Hamburg - Nach Informationen von Bild.de sowie dem Fernsehsender Sport1 hat sich Schalke-Trainer Felix Magath am Mittwoch in Salzburg mit Red-Bull-Besitzer Dietrich Mateschitz getroffen. Bei dem Gespräch soll es demnach um eine Verpflichtung Magaths für den Viertliga-Aufsteiger RB Leipzig gegangen sein. Mateschitz' Ziel ist es, dass in Leipzig nach dem Vorbild von 1899 Hoffenheim so schnell wie möglich Bundesliga-Fußball gespielt wird.

RB-Clubsprecher Hans-Georg Felder wollte sich auf SID-Anfrage nicht zu dem Thema äußern. "An Spekulationen beteilige ich mich nicht", sagte Felder. Allerdings bestätigte er, dass in dieser Woche ursprünglich ein neuer Trainer präsentiert werden sollte. "Die Gespräche sind allerdings noch nicht abgeschlossen." Ein Red-Bull-Sprecher hatte Bild.de gesagt: "Es gibt schon länger Kontakt zwischen uns. Felix Magath war auch früher schon als Trainer in Salzburg im Gespräch. Er war mehrmals bei uns in Salzburg, jetzt ist nichts mehr unvorstellbar."

Zum Red-Bull-Konzern gehören neben RB Leipzig unter anderem die Fußballclubs New York Red Bulls sowie der österreichische Erstligist Red Bull Salzburg. Dort hatte der ehemalige Bundesliga-Coach Huub Stevens seinen Trainervertrag erst in der vergangenen Woche vorzeitig bis 2012 verlängert. Sportlicher Leiter für das Gesamtprojekt Fußball ist der ehemalige HSV-Sportchef Dietmar Beiersdorfer.

"Meine Arbeit ist erschwert"

Magath, dessen Vertrag mit Schalke noch bis 2013 läuft, hatte unter der Woche für Wirbel in Gelsenkirchen gesorgt, indem er Großinvestitionen für neue Spieler forderte. "Ich sage: Wir brauchen etwa 30 Millionen Euro für die Verstärkung des aktuellen Kaders - um eine Mannschaft zu haben, die wieder einen Spitzenplatz belegen und in der Champions League die Gruppenphase überstehen soll", hatte Magath dem "kicker" gesagt.

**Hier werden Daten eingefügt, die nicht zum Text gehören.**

-- ==== Sys2Proof/Laws/Ops.lean ====
section
/-! SUPPORT. Laws of the named operations: a CSR word or field written is read, and every other word stays. -/

namespace Sys2Proof.Laws

open Sys2Proof.Machine

/-! ### Words -/

@[simp] theorem word_setWord_same (p : Panel) (site off : Nat) (w : Word) : (p.setWord site off w).word site off = w := by
  simp [Panel.setWord, Panel.word]

/-- A word with another key stays. -/
theorem word_setWord_other (p : Panel) (s o s' o' : Nat) (w : Word)
    (h : csrKey (homeSite s' o') o' ≠ csrKey (homeSite s o) o) : (p.setWord s o w).word s' o' = p.word s' o' := by
  unfold Panel.setWord Panel.word
  exact smap_get_set_other _ _ _ h

theorem homeSite_cases (s o : Nat) : homeSite s o = s ∨ (s = 467 ∧ homeSite s o = 464) := by
  unfold homeSite
  split
  · rename_i h
    split
    · split
      · exact .inr ⟨h, rfl⟩
      · exact .inl rfl
    · exact .inl rfl
  · exact .inl rfl

/-- Two words of one site at offsets within the window, on a 4-byte grid, have different keys. -/
theorem csrKey_ne (s o o' : Nat) (h : o / 4 ≠ o' / 4) (ho : o < 0x1000000) (ho' : o' < 0x1000000) (s' : Nat) :
    csrKey (homeSite s o) o ≠ csrKey (homeSite s' o') o' := by
  unfold csrKey
  generalize homeSite s o = a
  generalize homeSite s' o' = b
  omega

/-- The fields of the panel that a write of CSR words leaves alone: all but `csr`. -/
theorem setWords_eq (p : Panel) (s o v n : Nat) : p.setWords s o v n = { p with csr := (p.setWords s o v n).csr } := by
  induction n generalizing p o v with
  | zero => rfl
  | succ n ih =>
    simp only [Panel.setWords]
    rw [ih]
    rfl

theorem setField_eq (p : Panel) (s : Nat) (f : Fld) (v : Nat) : p.setField s f v = { p with csr := (p.setField s f v).csr } :=
  setWords_eq _ _ _ _ _

theorem word_setWords_below (p : Panel) (s o v n s' o' : Nat) (h : o' / 4 < o / 4) (hw : o + 4 * n ≤ 0x1000000) (h4 : o % 4 = 0) :
    (p.setWords s o v n).word s' o' = p.word s' o' := by
  induction n generalizing p o v with
  | zero => rfl
  | succ n ih =>
    simp only [Panel.setWords]
    rw [ih _ _ _ (by omega) (by omega) (by omega)]
    exact word_setWord_other _ _ _ _ _ _ (csrKey_ne _ _ _ (by omega) (by omega) (by omega) _)

/-- A word outside those written stays. -/
theorem word_setWords_other (p : Panel) (s o v n s' o' : Nat) (h : o' / 4 < o / 4 ∨ o / 4 + n ≤ o' / 4)
    (hw : o + 4 * n ≤ 0x1000000) (h4 : o % 4 = 0) (hw' : o' < 0x1000000) :
    (p.setWords s o v n).word s' o' = p.word s' o' := by
  induction n generalizing p o v with
  | zero => rfl
  | succ n ih =>
    simp only [Panel.setWords]
    rw [ih _ _ _ (by omega) (by omega) (by omega)]
    exact word_setWord_other _ _ _ _ _ _ (csrKey_ne _ _ _ (by omega) (by omega) (by omega) _)

theorem words_lt (p : Panel) (s o n : Nat) : p.words s o n < 2 ^ (32 * n) := by
  induction n generalizing o with
  | zero => simp [Panel.words]
  | succ n ih =>
    have h := ih (o + 4)
    have hw := (p.word s o).isLt
    simp only [Panel.words]
    rw [show 32 * (n + 1) = 32 + 32 * n by ring, pow_add]
    have : (p.words s (o + 4) n + 1) * 2 ^ 32 ≤ 2 ^ (32 * n) * 2 ^ 32 := Nat.mul_le_mul_right _ h
    omega

theorem words_congr (p q : Panel) (s o n : Nat) (h : ∀ i, i < n → p.word s (o + 4 * i) = q.word s (o + 4 * i)) :
    p.words s o n = q.words s o n := by
  induction n generalizing o with
  | zero => rfl
  | succ n ih =>
    simp only [Panel.words]
    rw [show p.word s o = q.word s o by simpa using h 0 (by omega)]
    rw [ih (o + 4) fun i hi => by
      have := h (i + 1) (by omega)
      rwa [show o + 4 * (i + 1) = o + 4 + 4 * i by ring] at this]

/-- The words written are read. -/
theorem words_setWords_same (p : Panel) (s o v n : Nat) (hw : o + 4 * n ≤ 0x1000000) (h4 : o % 4 = 0) :
    (p.setWords s o v n).words s o n = v % 2 ^ (32 * n) := by
  induction n generalizing p o v with
  | zero => simp [Panel.words, Nat.mod_one]
  | succ n ih =>
    simp only [Panel.setWords, Panel.words]
    rw [ih _ _ _ (by omega) (by omega), word_setWords_below _ _ _ _ _ _ _ (by omega) (by omega) (by omega), word_setWord_same,
      show 32 * (n + 1) = 32 + 32 * n by ring, pow_add, Nat.mod_mul, BitVec.toNat_ofNat]

/-- The words that another write leaves alone. -/
theorem words_setWords_other (p : Panel) (s o v n s' o' n' : Nat) (h : o' / 4 + n' ≤ o / 4 ∨ o / 4 + n ≤ o' / 4)
    (hw : o + 4 * n ≤ 0x1000000) (h4 : o % 4 = 0) (hw' : o' + 4 * n' ≤ 0x1000000) (h4' : o' % 4 = 0) :
    (p.setWords s o v n).words s' o' n' = p.words s' o' n' := by
  apply words_congr
  intro i hi
  exact word_setWords_other _ _ _ _ _ _ _ (by omega) hw h4 (by omega)

/-! ### Fields -/

/-- The words of a field lie in the CSR window. -/
def FldFits (f : Fld) : Prop := f.off + (f.lsb + f.width) / 8 + 8 ≤ 0x1000000

theorem place_bounds (f : Fld) (h : FldFits f) :
    f.place.1 % 4 = 0 ∧ f.place.1 + 4 * f.place.2.2 ≤ 0x1000000 ∧ f.place.2.1 + f.width ≤ 32 * f.place.2.2 := by
  unfold FldFits at h
  unfold Fld.place
  simp only
  omega

/-- A field written reads as the value written, cut to its width. -/
theorem field_setField_same (p : Panel) (s : Nat) (f : Fld) (v : Nat) (h : FldFits f) :
    (p.setField s f v).field s f = v % 2 ^ f.width := by
  obtain ⟨h4, hw, hb⟩ := place_bounds f h
  unfold Panel.setField Panel.field
  simp only
  rw [words_setWords_same _ _ _ _ _ hw h4, Nat.mod_eq_of_lt (putBits_lt _ _ _ _ _ (words_lt _ _ _ _) hb), bitsOf_putBits_same]

/-- A flag written is read. -/
theorem isSet_setFlag_same (p : Panel) (s : Nat) (f : Fld) (b : Bool) (h : FldFits f) (hw : 0 < f.width) :
    (p.setFlag s f b).isSet s f = b := by
  unfold Panel.setFlag Panel.isSet
  rw [field_setField_same _ _ _ _ h, Nat.mod_eq_of_lt]
  · exact flag_ne_zero b
  · have : 2 ^ 1 ≤ 2 ^ f.width := Nat.pow_le_pow_right (by omega) hw
    cases b
    · simp [flag]
    · simp only [flag, ite_true]
      omega

/-- A field whose words are none of those written stays, on every site. -/
theorem field_setField_apart (p : Panel) (s : Nat) (f : Fld) (v s' : Nat) (g : Fld) (hf : FldFits f) (hg : FldFits g)
    (h : g.place.1 / 4 + g.place.2.2 ≤ f.place.1 / 4 ∨ f.place.1 / 4 + f.place.2.2 ≤ g.place.1 / 4) :
    (p.setField s f v).field s' g = p.field s' g := by
  obtain ⟨h4, hw, _⟩ := place_bounds f hf
  obtain ⟨h4', hw', _⟩ := place_bounds g hg
  unfold Panel.setField Panel.field
  simp only
  rw [words_setWords_other _ _ _ _ _ _ _ _ h hw h4 hw' h4']

/-- A field that shares the words of the one written, and none of its bits, stays. -/
theorem field_setField_beside (p : Panel) (s : Nat) (f : Fld) (v : Nat) (g : Fld) (hf : FldFits f)
    (ho : g.place.1 = f.place.1) (hn : g.place.2.2 = f.place.2.2)
    (h : g.place.2.1 + g.width ≤ f.place.2.1 ∨ f.place.2.1 + f.width ≤ g.place.2.1) :
    (p.setField s f v).field s g = p.field s g := by
  obtain ⟨h4, hw, hb⟩ := place_bounds f hf
  unfold Panel.setField Panel.field
  simp only
  rw [ho, hn, words_setWords_same _ _ _ _ _ hw h4, Nat.mod_eq_of_lt (putBits_lt _ _ _ _ _ (words_lt _ _ _ _) hb)]
  rcases h with h | h
  · exact bitsOf_putBits_below _ _ _ _ _ _ h
  · exact bitsOf_putBits_above _ _ _ _ _ _ h

/-! ### Raising a fault -/

/-- `q` differs from `p` at most in the parts that raising a fault touches: registers, tack, the halt, marks and outputs. -/
def Raised (p q : Panel) : Prop :=
  ∃ csr tack boot contain out, q = { p with csr := csr, tack := tack, boot := boot, contain := contain, out := out }

theorem raised_refl (p : Panel) : Raised p p := ⟨_, _, _, _, _, rfl⟩

theorem raised_trans {p q r : Panel} (h : Raised p q) (h' : Raised q r) : Raised p r := by
  obtain ⟨_, _, _, _, _, rfl⟩ := h
  obtain ⟨_, _, _, _, _, rfl⟩ := h'
  exact ⟨_, _, _, _, _, rfl⟩

theorem raised_setField (p : Panel) (s : Nat) (f : Fld) (v : Nat) : Raised p (p.setField s f v) := by
  rw [setField_eq]
  exact ⟨_, _, _, _, _, rfl⟩

theorem raised_setFlag (p : Panel) (s : Nat) (f : Fld) (b : Bool) : Raised p (p.setFlag s f b) := raised_setField _ _ _ _

theorem raised_count (p : Panel) (s : Nat) (f : Fld) (n : Nat) : Raised p (p.count s f n) := raised_setField _ _ _ _

theorem raised_foldl {α : Type} (l : List α) (g : Panel → α → Panel) (h : ∀ p x, Raised p (g p x)) :
    ∀ p, Raised p (l.foldl g p) := by
  induction l with
  | nil => exact raised_refl
  | cons x xs ih => exact fun p => raised_trans (h p x) (ih _)

theorem raised_modTack (p : Panel) (f : Tack → Tack) : Raised p (p.modTack f) := ⟨_, _, _, _, _, rfl⟩
theorem raised_modAgent (p : Panel) (s : Nat) (f : Agent → Agent) : Raised p (p.modAgent s f) := ⟨_, _, _, _, _, rfl⟩
theorem raised_modBoot (p : Panel) (f : Boot → Boot) : Raised p (p.modBoot f) := ⟨_, _, _, _, _, rfl⟩
theorem raised_modContain (p : Panel) (f : Contain → Contain) : Raised p (p.modContain f) := ⟨_, _, _, _, _, rfl⟩
theorem raised_emit (p : Panel) (o : Out) : Raised p (p.emit o) := ⟨_, _, _, _, _, rfl⟩

theorem raised_sendTack (p : Panel) (f : TackFrame) : Raised p (p.sendTack f) :=
  raised_trans (raised_modTack _ _) (raised_modAgent _ _ _)

theorem raised_report (p : Panel) (r : FaultRec) : Raised p (p.report r) := by
  unfold Panel.report
  simp only
  split
  · exact raised_refl _
  · split
    · split
      · exact raised_trans (raised_modAgent _ _ _) (raised_trans (raised_sendTack _ _) (raised_sendTack _ _))
      · exact raised_modAgent _ _ _
    · exact raised_trans (raised_modAgent _ _ _) (raised_trans (raised_sendTack _ _) (raised_sendTack _ _))

theorem raised_interrupt (p : Panel) (v : Nat) : Raised p (p.interrupt v) := by
  unfold Panel.interrupt
  split
  · exact raised_emit _ _
  · exact raised_refl _

theorem raised_openMark (p : Panel) (m : Mark) : Raised p (p.openMark m) := by
  unfold Panel.openMark
  simp only
  split
  · exact raised_trans (raised_modContain _ _) (raised_count _ _ _ _)
  · exact raised_trans (raised_modContain _ _) (raised_count _ _ _ _)

theorem raised_ite {c : Prop} [Decidable c] (p q : Panel) (h : Raised p q) : Raised p (if c then q else p) := by
  split
  · exact h
  · exact raised_refl _

theorem raised_faultEffect (p : Panel) (r : FaultRec) (g : Option Nat) : Raised p (p.faultEffect r g) := by
  unfold Panel.faultEffect
  split
  · exact raised_refl _
  · exact raised_trans (raised_ite _ _ (raised_openMark _ _))
      (raised_trans (raised_ite _ _ (raised_openMark _ _)) (raised_ite _ _ (raised_setFlag _ _ _ _)))

theorem raised_halt (p : Panel) : Raised p p.halt := by
  unfold Panel.halt
  exact raised_trans (raised_modBoot _ _) (raised_trans
    (raised_foldl _ _ (fun _ _ => raised_trans (raised_setFlag _ _ _ _) (raised_setFlag _ _ _ _)) _)
    (raised_foldl _ _ (fun _ _ => raised_setFlag _ _ _ _) _))

/-- All that raising a fault touches. -/
theorem raised_raiseFor (p : Panel) (site code : Nat) (sev : Severity) (reg : Option Nat) (cluster detail : Nat) :
    Raised p (p.raiseFor site code sev reg cluster detail) := by
  unfold Panel.raiseFor
  have h : Raised p (match faultReg code with | some f => p.setField site f code | none => p) := by
    split
    · exact raised_setField _ _ _ _
    · exact raised_refl _
  exact raised_trans h (raised_trans (raised_faultEffect _ _ _) (raised_trans (raised_ite _ _ (raised_modContain _ _))
    (raised_trans (raised_ite _ _ (raised_halt _)) (raised_trans (raised_ite _ _ (raised_interrupt _ _)) (raised_report _ _)))))

theorem raised_raise (p : Panel) (site code : Nat) : Raised p (p.raise site code) := raised_raiseFor _ _ _ _ _ _ _
theorem raised_raiseAt (p : Panel) (site cluster code : Nat) : Raised p (p.raiseAt site cluster code) :=
  raised_raiseFor _ _ _ _ _ _ _
theorem raised_raiseIf (p : Panel) (c : Bool) (site code : Nat) : Raised p (p.raiseIf c site code) :=
  raised_ite _ _ (raised_raise _ _ _)

end Sys2Proof.Laws
end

Zunächst Transfererlöse zu erzielen, um dann investieren zu können, lehnte er angesichts der weiter angespannten Finanzlage ab. "Aus meiner Sicht wäre das genau die falsche Strategie. Schon letztes Jahr sollten Spieler verkauft werden, um Löcher zu stopfen", so Magath. "Zum Glück konnte ich das damals mit guten Argumenten verhindern. Die Champions-League-Qualifikation bringt Schalke jetzt mindestens 20 Millionen Euro Mehreinnahmen."

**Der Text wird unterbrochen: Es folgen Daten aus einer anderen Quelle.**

/-! ### Windows (R251) -/

theorem window_separate {c i : Nat} (hc : c < 4) (hi : i < 32) :
    Separate Csr.SPR_STATUS_COPY_BUSY (Csr.SPR_WSTATE_OPEN c i) ∧ Separate Csr.SPR_STATUS_COPY_BUSY (Csr.SPR_WSTATE_LANDED c i)
      ∧ Separate (Csr.SPR_WSTATE_OPEN c i) (Csr.SPR_WSTATE_LANDED c i) := by
  unfold Separate WordsApart Fld.place Csr.SPR_STATUS_COPY_BUSY Csr.SPR_WSTATE_OPEN Csr.SPR_WSTATE_LANDED
  simp only
  omega

section
variable (p : Panel) (s c : Nat) {g : Fld} (h : Separate Csr.SPR_STATUS_COPY_BUSY g)

theorem holdCopy_writes : (p.holdCopy s c).writes = p.writes := setField_writes ..

include h

theorem holdCopy_field : (p.holdCopy s c).field s g = p.field s g :=
  (field_setField_separate h _ s _).trans (modMover_field ..)

theorem holdCopy_isSet : (p.holdCopy s c).isSet s g = p.isSet s g := by
  unfold Panel.isSet
  rw [holdCopy_field p s c h]

end

section
variable {p : Panel} {s c w : Nat} (hc : c < 4)
include hc

/-- An issued WOPEN opens its window with nothing landed (R251). -/
theorem planWopen_opens (h : (p.planWopen s c w).code = none) (id : Nat) (q : Panel) :
    let r := (p.planWopen s c w).act id q
    r.isSet s (Csr.SPR_WSTATE_OPEN c (bitsOf w 53 5)) = true ∧ r.field s (Csr.SPR_WSTATE_LANDED c (bitsOf w 53 5)) = 0
      ∧ r.writes = q.writes := by
  obtain ⟨hopen, hlanded, hapart⟩ := window_separate hc (bitsOf_lt w 53 5)
  unfold Panel.planWopen at h ⊢
  simp only at h ⊢
  rw [guard_of_code_none h]
  simp only [holdCopy_isSet _ s c hopen, holdCopy_field _ s c hlanded, holdCopy_writes, field_setFlag_separate hapart,
    setFlag_writes, setField_writes]
  exact ⟨isSet_setFlag_same _ _ _ _ hapart.1.1 Nat.one_pos, (field_setField_same _ _ _ _ hapart.1.2).trans (Nat.zero_mod _), trivial⟩

/-- An issued WCLOSE leaves its window closed (R251). -/
theorem planWclose_closes (h : (p.planWclose s c w).code = none) (id : Nat) (q : Panel) :
    let r := (p.planWclose s c w).act id q
    r.isSet s (Csr.SPR_WSTATE_OPEN c (bitsOf w 53 5)) = false ∧ r.writes = q.writes := by
  obtain ⟨hopen, -, hapart⟩ := window_separate hc (bitsOf_lt w 53 5)
  unfold Panel.planWclose at h ⊢
  rw [guard_of_code_none h]
  simp only [holdCopy_isSet _ s c hopen, holdCopy_writes]
  split
  case isTrue => exact ⟨isSet_setFlag_same _ _ _ _ hapart.1.1 Nat.one_pos, closeWindow_writes ..⟩
  case isFalse hclosed => exact ⟨eq_false_of_ne_true hclosed, rfl⟩

end

/-! ### GWAIT (R271) -/

theorem galleyIndex_lt {c : Nat} (hc : c < 4) (w : Nat) : galIndex c (bitsOf w 56 2) < 16 := by
  have hg : bitsOf w 56 2 < 4 := bitsOf_lt w 56 2
  unfold galIndex
  omega

theorem cursor_fits {i : Nat} (h : i < 16) : FldFits (Csr.GAL_G_CURSOR i) := by
  unfold FldFits Csr.GAL_G_CURSOR
  simp only
  omega

/-- An issued GWAIT's cursor takes the effective target (R271). -/
theorem planGwait_issued {p : Panel} {s c w : Nat} (h : (p.planGwait s c w).code = none) : p.planGwait s c w =
    { act := fun _ q => q.setField s (Csr.GAL_G_CURSOR (galIndex c (bitsOf w 56 2))) (p.gwaitTarget s c w) } := by
  unfold Panel.planGwait at h ⊢
  exact guard_of_code_none h

/-! ### Sync waits (R128, R131) -/

section
variable {p : Panel} {s w : Nat}

/-- SWAITB (R128) moves its cursor as SWAIT does. -/
theorem planSync_swaitb (hop : slotOp w = 4) : p.planSync s w =
    { act := fun _ q => q.setField s (Csr.STK_SYNC_CUR (bitsOf w 50 8))
        (effTarget (bitOf w 32) (p.field s (Csr.STK_SYNC_CUR (bitsOf w 50 8))) (bitsOf w 0 32)) } := by
  unfold Panel.planSync
  simp only [hop]

/-- An issued SWAITW clears its slot's READY bit (R131). -/
theorem planSync_swaitw (hop : slotOp w = 6) (h : (p.planSync s w).code = none) : p.planSync s w =
    { act := fun _ q => q.setField s Csr.STK_SYNC_WSTATE_READY
        (putBits (q.field s Csr.STK_SYNC_WSTATE_READY) (bitsOf w 54 4) 1 0) } := by
  unfold Panel.planSync at h ⊢
  simp only [hop] at h ⊢
  exact bad_of_code_none h

/-! ### The sequencer -/

/-- An issued ENDS ends the stream (R124). -/
theorem planSequencer_ends_issued (m : Mem) (hop : slotOp w = 1) (h : (p.planSequencer m s w).code = none) :
    p.planSequencer m s w = { act := fun _ q => endStream q s w } := by
  rw [planSequencer_ends _ _ _ _ hop] at h ⊢
  exact bad_of_code_none h

/-- An issued LAUNCH starts its thread (R137). -/
theorem planSequencer_launch_issued (m : Mem) (hop : slotOp w = 2) (h : (p.planSequencer m s w).code = none) :
    p.planSequencer m s w =
      { act := fun _ q => q.launch ⟨s, bitsOf w 56 2, bitsOf w 53 3, bitsOf w 51 2⟩ (bitsOf w 37 14) (bitsOf w 0 32) } := by
  unfold Panel.planSequencer at h ⊢
  simp only [hop] at h ⊢
  exact bad_of_code_none h

/-- An issued PAGE loads its page (R120). -/
theorem planSequencer_page_issued (m : Mem) (hop : slotOp w = 3) (h : (p.planSequencer m s w).code = none) :
    p.planSequencer m s w = { act := fun _ q => q.loadPage m s (bitsOf w 57 1) (bitsOf w 41 16) } := by
  unfold Panel.planSequencer at h ⊢
  simp only [hop] at h ⊢
  exact bad_of_code_none h

/-- An issued JUMPP goes on at its target (R120). -/
theorem planSequencer_jumpp_issued (m : Mem) (hop : slotOp w = 4) (h : (p.planSequencer m s w).code = none) :
    p.planSequencer m s w = { act := fun _ q => q.goTo s (bitsOf w 57 1) (bitsOf w 43 14) } := by
  unfold Panel.planSequencer at h ⊢
  simp only [hop] at h ⊢
  have hplan := bad_of_code_none h
  rw [hplan] at h ⊢
  split at h
  · cases h
  · rfl

theorem planSequencer_waitl (m : Mem) (hop : slotOp w = 5) : p.planSequencer m s w = { act := fun _ q => q } := by
  unfold Panel.planSequencer
  simp only [hop]

end

/-- A thread as LAUNCH leaves it (R137). -/
def startedThread (h : Thread) (pc arg : Nat) : Thread := { h.setReg 1 (BitVec.ofNat 32 arg) false with pc := pc, stopped := false }

/-- A launched thread runs from its PC with its argument in register 1 (R137). -/
theorem launch_runs (p : Panel) {t : ThreadId} (ht : threadNo t < 128) (pc arg : Nat) :
    let q := p.launch t pc arg
    q.threadRuns t = true ∧ (q.thread t).pc = pc ∧ (q.thread t).stopped = false
      ∧ ((q.thread t).reg 1).1 = BitVec.ofNat 32 arg ∧ q.writes = p.writes := by
  have hthread : (p.launch t pc arg).thread t = startedThread (p.thread t) pc arg := by
    unfold Panel.launch Panel.markThread Panel.thread
    rw [setField_threads]
    exact smap_get_modify_same (fun _ => ({} : Thread)) p.threads (t.site * 128 + threadNo t) (startedThread · pc arg)
  refine ⟨bitOf_field_putBit _ _ (by unfold FldFits; decide) ht _ true, ?_, ?_, ?_, setField_writes ..⟩ <;> rw [hthread]
  · rfl
  · rfl
  · exact congrArg Prod.fst (reg_setReg_same (p.thread t) (r := 1) (by decide) _ false)

theorem goTo_seq (p : Panel) (s half i : Nat) : ((p.goTo s half i).seq s).half = half ∧ ((p.goTo s half i).seq s).pos = i := by
  have hseq : (p.goTo s half i).seq s = { p.seq s with half := half, pos := i } :=
    (seq_of_seqs (setField_seqs ..) s).trans (modSeq_same ..)
  rw [hseq]
  exact ⟨rfl, rfl⟩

Erste Risse zeichneten sich bereits nach dem Interview ab. Magath hatte betont, dass er nicht die Verantwortung dafür übernehmen wolle, wenn Spieler verkauft werden. "Es sei denn, man nimmt bewusst in Kauf, dass die Mannschaft einen Mittelfeldplatz belegt und in der Champions League kein Spiel gewinnt." Magath sieht offensichtlich seine hohen Ziele mit dem Club in Gefahr. Das Versprechen, bis 2013 den Meistertitel zu holen, hätte er "nach aktuellem Wissensstand so nicht gegeben. Grundlage war die Annahme, dass ein niedriger zweistelliger Millionenbetrag fehlt und mir volle Entscheidungsgewalt bei Schalke zugesagt war."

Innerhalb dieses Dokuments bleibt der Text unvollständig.